Борис призадумался. Оглянулся по сторонам.

– Ну как же, – шпионов искать. Потом ловить – это большое счастье. Невероятные ощущения. Могу себе представить. Причём – полное бесстрашие!.. Скажи, ведь так?

– Ну да, – ответил я. – Наверное.

– Ну, ты ведь представляешь, как он там… Работает, действует…

– Нет, Боря, – вздохнул я. – Не представляю. И представить не могу. И разговоров на эту тему дома у нас никогда не было, нет и быть не может.

– Вот это да, – восхитился Боря. – Настоящий герой, твой отец. Абсолютный. Разящий меч. Всё так и есть, как в книгах пишут. Я в этом не сомневался.

– В чём не сомневался? В книгах?

– А что? Книги – тоже критерий истины. Один из критериев.

Тогда я припомнил свои библиотечные сидения и сам заговорил по-учёному.

– Разве так не бывает, что книги описывают очень сложные явления… или события… Такие сложные, что и восторгаться нечем. А разобраться хочется. Ну, хорошее это дело или нет. Взять, например, грозу.

– Какую, – спросил Боря. – По Островскому?

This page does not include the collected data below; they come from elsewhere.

-- ==== Sys2Proof/Machine/State.lean ====
section
/-! DEFINITION. The state of one block instance (spec/10_state.md R20), with the surroundings its two agents act in (the host
program, the schedule, the reset pin, the bus response), its value after reset (R45), and the ways a step can stop. -/

namespace Sys2Proof.Machine

/-- The error codes of spec/60_exceptions.md R143; 8 to 15 are never recorded, so a code is one of these (93 I10). -/
inductive ErrCode where
  | none
  | size
  | misaligned
  | unmapped
  | busy
  | readonly
  | badParam
  | illegalCmd
deriving DecidableEq, Repr

/-- The response to a request: `{ERR, RDATA}` (spec/30_encoding.md R70). -/
structure Response where
  err : Bool
  rdata : Word
deriving DecidableEq, Repr

/-- A statement of a host program (spec/30_encoding.md R81, R82; spec/43_control_ops.md R139). -/
inductive HostStmt where
  /-- Issue a code word: a request, or a command word, which the CMD write that carries it issues (log entry 2). -/
  | code (c : CodeWord)
  /-- `wait`: read STATUS until BUSY reads 0 (R82). -/
  | wait
deriving DecidableEq, Repr

/-- Who acts next: the two agents (spec/00_scope.md R13) and the two edges of the reset pin (spec/70_reset_and_hazards.md R163). -/
inductive Turn where
  | host
  | engine
  | pinRise
  | pinFall
deriving DecidableEq, Repr

/-- The storage of the arrays: cells of the one address space (spec/20_memory.md R53), addresses strictly rising, none equal to
what an unlisted address reads as. -/
abbrev Memory := List Host.Cell

structure State where
  /-- CTRL.WINEN (R23). -/
  winen : Bool
  /-- CTRL.INFMT (R23). -/
  infmt : Bool
  /-- CTRL.IE (R23). -/
  ie : Bool
  /-- CFG_N, the analysis length (R24). -/
  n : Nat
  /-- CFG_P, the LPC order (R25). -/
  p : Nat
  /-- CMD, the last accepted command word (R26). -/
  cmd : Word
  /-- STATUS.DONE (R27). -/
  done : Bool
  /-- STATUS.ZERO (R27). -/
  zero : Bool
  /-- STATUS.DEGEN (R27). -/
  degen : Bool
  /-- STATUS.UNSTABLE (R27). -/
  unstable : Bool
  /-- STATUS.NONFINITE (R27). -/
  nonfinite : Bool
  /-- ERRINFO.CODE (R28). -/
  ecode : ErrCode
  /-- ERRINFO.ADDR (R28). -/
  eaddr : BitVec 14
  /-- ERRINFO.WR (R28). -/
  ewr : Bool
  /-- ERRINFO.OVERRUN (R28). -/
  eovr : Bool
  /-- NF_ADD (R29). -/
  nfAdd : Word
  /-- NF_MUL (R30). -/
  nfMul : Word
  /-- ERR (R31). -/
  err : Word
  /-- AC, LAGW, LPC, RC, X, WIN, XW at their offsets (R32 to R38). -/
  mem : Memory
  /-- The stages of the accepted command not yet performed, in order (R40). -/
  pending : List Stage
  /-- The model's own: the host's statements not yet issued (spec/43_control_ops.md R139). -/
  program : List HostStmt
  /-- The model's own: the order of the coming turns, which the hardware does not fix (spec/00_scope.md R14). -/
  schedule : List Turn
  /-- The model's own: the level of the reset pin (spec/70_reset_and_hazards.md R163). -/
  pinHeld : Bool
  /-- The model's own: the response to the last access that was answered (spec/30_encoding.md R70). -/
  response : Option Response
deriving DecidableEq, Repr

/-- Why the machine stops. No input, data or command stops it (spec/00_scope.md R16); one host move has no meaning. -/
inductive Fault where
  /-- Raised by a host turn that has a statement to issue while the reset pin is held: the spec gives such an access no response
  and the host no step (spec/70_reset_and_hazards.md R163, spec/93_implementation_defined.md I12: stuck). Safe. -/
  | accessWhileReset
deriving DecidableEq, Repr

/-- Why an instruction is refused. -/
inductive Refusal where
  /-- Raised by an arm of exec whose instruction has no meaning yet; no arm raises it now. Safe. -/
  | notModelled (mnemonic : String)
deriving DecidableEq, Repr

/-- The machine right after reset: every field of R45, nothing listed in memory (an unlisted cell reads as its reset contents),
and surroundings in which nothing is asked of the block (log entry 9). -/
def State.reset : State where
  winen := true
  infmt := false
  ie := false
  n := 240
  p := 10
  cmd := 0x00000000
  done := false
  zero := false
  degen := false
  unstable := false
  nonfinite := false
  ecode := .none
  eaddr := 0
  ewr := false
  eovr := false
  nfAdd := 0x41200000
  nfMul := 0x3F800347
  err := 0x00000000
  mem := []
  pending := []
  program := []
  schedule := []
  pinHeld := false
  response := none

end Sys2Proof.Machine
end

– Нет, самую обычную. Простую грозу. С диким ливнем. Хорошее это дело или нет?

– Как тебе сказать, – по размышлении ответил Боря. – Наверное, плохое. Близко к катастрофе. Лучше бы вместо грозы простой дождик.

– Ну, допустим. А «Гроза» по Островскому?

– Ну, – вскричал Боря, – это же совсем другое дело! Великое произведение искусства! Это хорошо, просто здорово!

– Пусть хорошо,– согласился я. – Хотя, что там хорошего… А вот взять, например, декабристов. Как тебе такое дело?

– Да тут и говорить нечего, – возмутился Борис. – Это же замечательно! Превосходно! Столько романтики, любви, самоотречения!

– Хорошо, значит…

– Ну, конечно!

– А как ты смотришь на то, что «страшно далеки они были от народа»? Были?

– Были… И что?

– Что – плохо, значит! Ничего хорошего!

Тут Борис впал в задумчивость. А мы тем временем шли с ним и шли, бок о бок, дорожками, тротуарами, большим проспектом, и подошли, в конце концов, к огромному, великолепному, новейшему дому, украшавшему не только улицу, но и весь город. Многократно отразившись в почти зеркальных витринах, негусто заполненных товарами народного потребления, вошли во двор, остановились возле подъезда, а Боря всё думал и думал. Наконец двустворчатые двери распахнулись, из подъезда выпорхнула милейшая девушка в облаке светлорусых кудрей, с улыбкой на курносом личике, в распахнутом беленьком плаще с бледнорозовым прозрачным шарфиком в розовый же горошек – вся свежесть и элегантность, окутанная аналогичным по названию ароматом «Душистого горошка».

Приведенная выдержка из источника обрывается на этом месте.